* [REQUIRED WORK]
The entries below contain a stretch that opens with the line containing "theorem leaves_interrupt (c" and closes with the line containing "have released : Leaves"; set down that stretch exactly, both ends included, and nothing else.
----- DATASET ENTRIES -----
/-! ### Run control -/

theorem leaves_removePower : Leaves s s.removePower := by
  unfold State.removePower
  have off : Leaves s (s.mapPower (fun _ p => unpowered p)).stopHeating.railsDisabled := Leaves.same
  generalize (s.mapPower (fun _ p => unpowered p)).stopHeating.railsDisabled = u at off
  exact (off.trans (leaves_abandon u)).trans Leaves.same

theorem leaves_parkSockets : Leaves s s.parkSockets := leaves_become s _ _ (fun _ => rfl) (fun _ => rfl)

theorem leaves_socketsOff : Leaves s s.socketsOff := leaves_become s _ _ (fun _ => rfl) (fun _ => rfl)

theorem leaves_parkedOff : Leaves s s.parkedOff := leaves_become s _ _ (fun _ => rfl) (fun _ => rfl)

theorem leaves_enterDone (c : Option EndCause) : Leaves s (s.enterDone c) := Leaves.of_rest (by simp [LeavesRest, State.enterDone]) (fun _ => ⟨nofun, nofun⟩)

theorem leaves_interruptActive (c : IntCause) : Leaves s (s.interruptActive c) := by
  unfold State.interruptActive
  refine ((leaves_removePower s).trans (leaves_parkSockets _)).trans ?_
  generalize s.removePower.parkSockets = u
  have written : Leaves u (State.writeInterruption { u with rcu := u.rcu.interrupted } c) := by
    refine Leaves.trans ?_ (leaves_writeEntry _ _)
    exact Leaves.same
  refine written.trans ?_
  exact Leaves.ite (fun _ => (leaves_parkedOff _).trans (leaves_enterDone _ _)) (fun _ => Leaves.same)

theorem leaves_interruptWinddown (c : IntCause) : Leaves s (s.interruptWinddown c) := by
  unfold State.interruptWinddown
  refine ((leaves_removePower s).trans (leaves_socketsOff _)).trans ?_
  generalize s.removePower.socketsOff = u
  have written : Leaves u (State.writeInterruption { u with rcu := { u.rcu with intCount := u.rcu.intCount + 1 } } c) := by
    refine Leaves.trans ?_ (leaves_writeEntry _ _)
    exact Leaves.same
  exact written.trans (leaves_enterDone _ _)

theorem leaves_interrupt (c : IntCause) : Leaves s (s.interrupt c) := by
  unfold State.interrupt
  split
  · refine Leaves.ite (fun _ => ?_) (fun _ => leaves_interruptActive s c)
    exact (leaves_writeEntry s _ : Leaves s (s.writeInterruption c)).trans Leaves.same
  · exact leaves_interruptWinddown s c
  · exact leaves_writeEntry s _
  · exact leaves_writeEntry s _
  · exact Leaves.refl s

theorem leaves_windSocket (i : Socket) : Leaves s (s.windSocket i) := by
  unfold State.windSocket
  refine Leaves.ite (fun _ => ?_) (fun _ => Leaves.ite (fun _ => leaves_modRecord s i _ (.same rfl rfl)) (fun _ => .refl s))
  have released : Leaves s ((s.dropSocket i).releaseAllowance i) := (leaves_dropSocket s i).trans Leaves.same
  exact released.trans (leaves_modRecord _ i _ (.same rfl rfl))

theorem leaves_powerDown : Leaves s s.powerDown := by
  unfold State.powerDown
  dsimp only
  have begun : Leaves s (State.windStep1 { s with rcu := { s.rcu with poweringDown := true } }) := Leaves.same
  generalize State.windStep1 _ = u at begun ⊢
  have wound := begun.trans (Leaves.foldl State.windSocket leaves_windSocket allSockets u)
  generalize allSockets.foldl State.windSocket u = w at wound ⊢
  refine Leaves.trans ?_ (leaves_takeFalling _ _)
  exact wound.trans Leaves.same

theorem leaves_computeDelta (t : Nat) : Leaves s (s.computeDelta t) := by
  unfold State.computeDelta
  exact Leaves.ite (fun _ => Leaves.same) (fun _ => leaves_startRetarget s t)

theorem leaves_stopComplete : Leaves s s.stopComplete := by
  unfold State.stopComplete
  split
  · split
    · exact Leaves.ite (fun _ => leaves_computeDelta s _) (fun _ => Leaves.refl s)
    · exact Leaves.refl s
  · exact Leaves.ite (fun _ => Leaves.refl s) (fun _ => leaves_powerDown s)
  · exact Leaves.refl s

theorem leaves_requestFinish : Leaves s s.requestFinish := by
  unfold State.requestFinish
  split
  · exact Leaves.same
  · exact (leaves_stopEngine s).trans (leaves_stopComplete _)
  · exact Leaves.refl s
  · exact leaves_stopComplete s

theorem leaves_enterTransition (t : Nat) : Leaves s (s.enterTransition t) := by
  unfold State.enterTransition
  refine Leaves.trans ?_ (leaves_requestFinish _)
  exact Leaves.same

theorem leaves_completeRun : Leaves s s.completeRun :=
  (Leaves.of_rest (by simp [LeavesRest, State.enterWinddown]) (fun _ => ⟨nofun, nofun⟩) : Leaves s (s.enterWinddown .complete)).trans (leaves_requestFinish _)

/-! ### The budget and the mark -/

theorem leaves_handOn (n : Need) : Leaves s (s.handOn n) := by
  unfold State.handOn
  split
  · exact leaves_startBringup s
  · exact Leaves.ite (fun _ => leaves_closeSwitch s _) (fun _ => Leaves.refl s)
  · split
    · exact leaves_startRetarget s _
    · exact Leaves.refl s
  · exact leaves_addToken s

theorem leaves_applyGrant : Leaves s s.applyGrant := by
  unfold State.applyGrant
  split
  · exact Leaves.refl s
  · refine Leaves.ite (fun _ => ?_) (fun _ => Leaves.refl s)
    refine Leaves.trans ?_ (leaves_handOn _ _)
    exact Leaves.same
-----
* [TASK SOLUTION]
theorem leaves_interrupt (c : IntCause) : Leaves s (s.interrupt c) := by
  unfold State.interrupt
  split
  · refine Leaves.ite (fun _ => ?_) (fun _ => leaves_interruptActive s c)
    exact (leaves_writeEntry s _ : Leaves s (s.writeInterruption c)).trans Leaves.same
  · exact leaves_interruptWinddown s c
  · exact leaves_writeEntry s _
  · exact leaves_writeEntry s _
  · exact Leaves.refl s

theorem leaves_windSocket (i : Socket) : Leaves s (s.windSocket i) := by
  unfold State.windSocket
  refine Leaves.ite (fun _ => ?_) (fun _ => Leaves.ite (fun _ => leaves_modRecord s i _ (.same rfl rfl)) (fun _ => .refl s))
  have released : Leaves s ((s.dropSocket i).releaseAllowance i) := (leaves_dropSocket s i).trans Leaves.same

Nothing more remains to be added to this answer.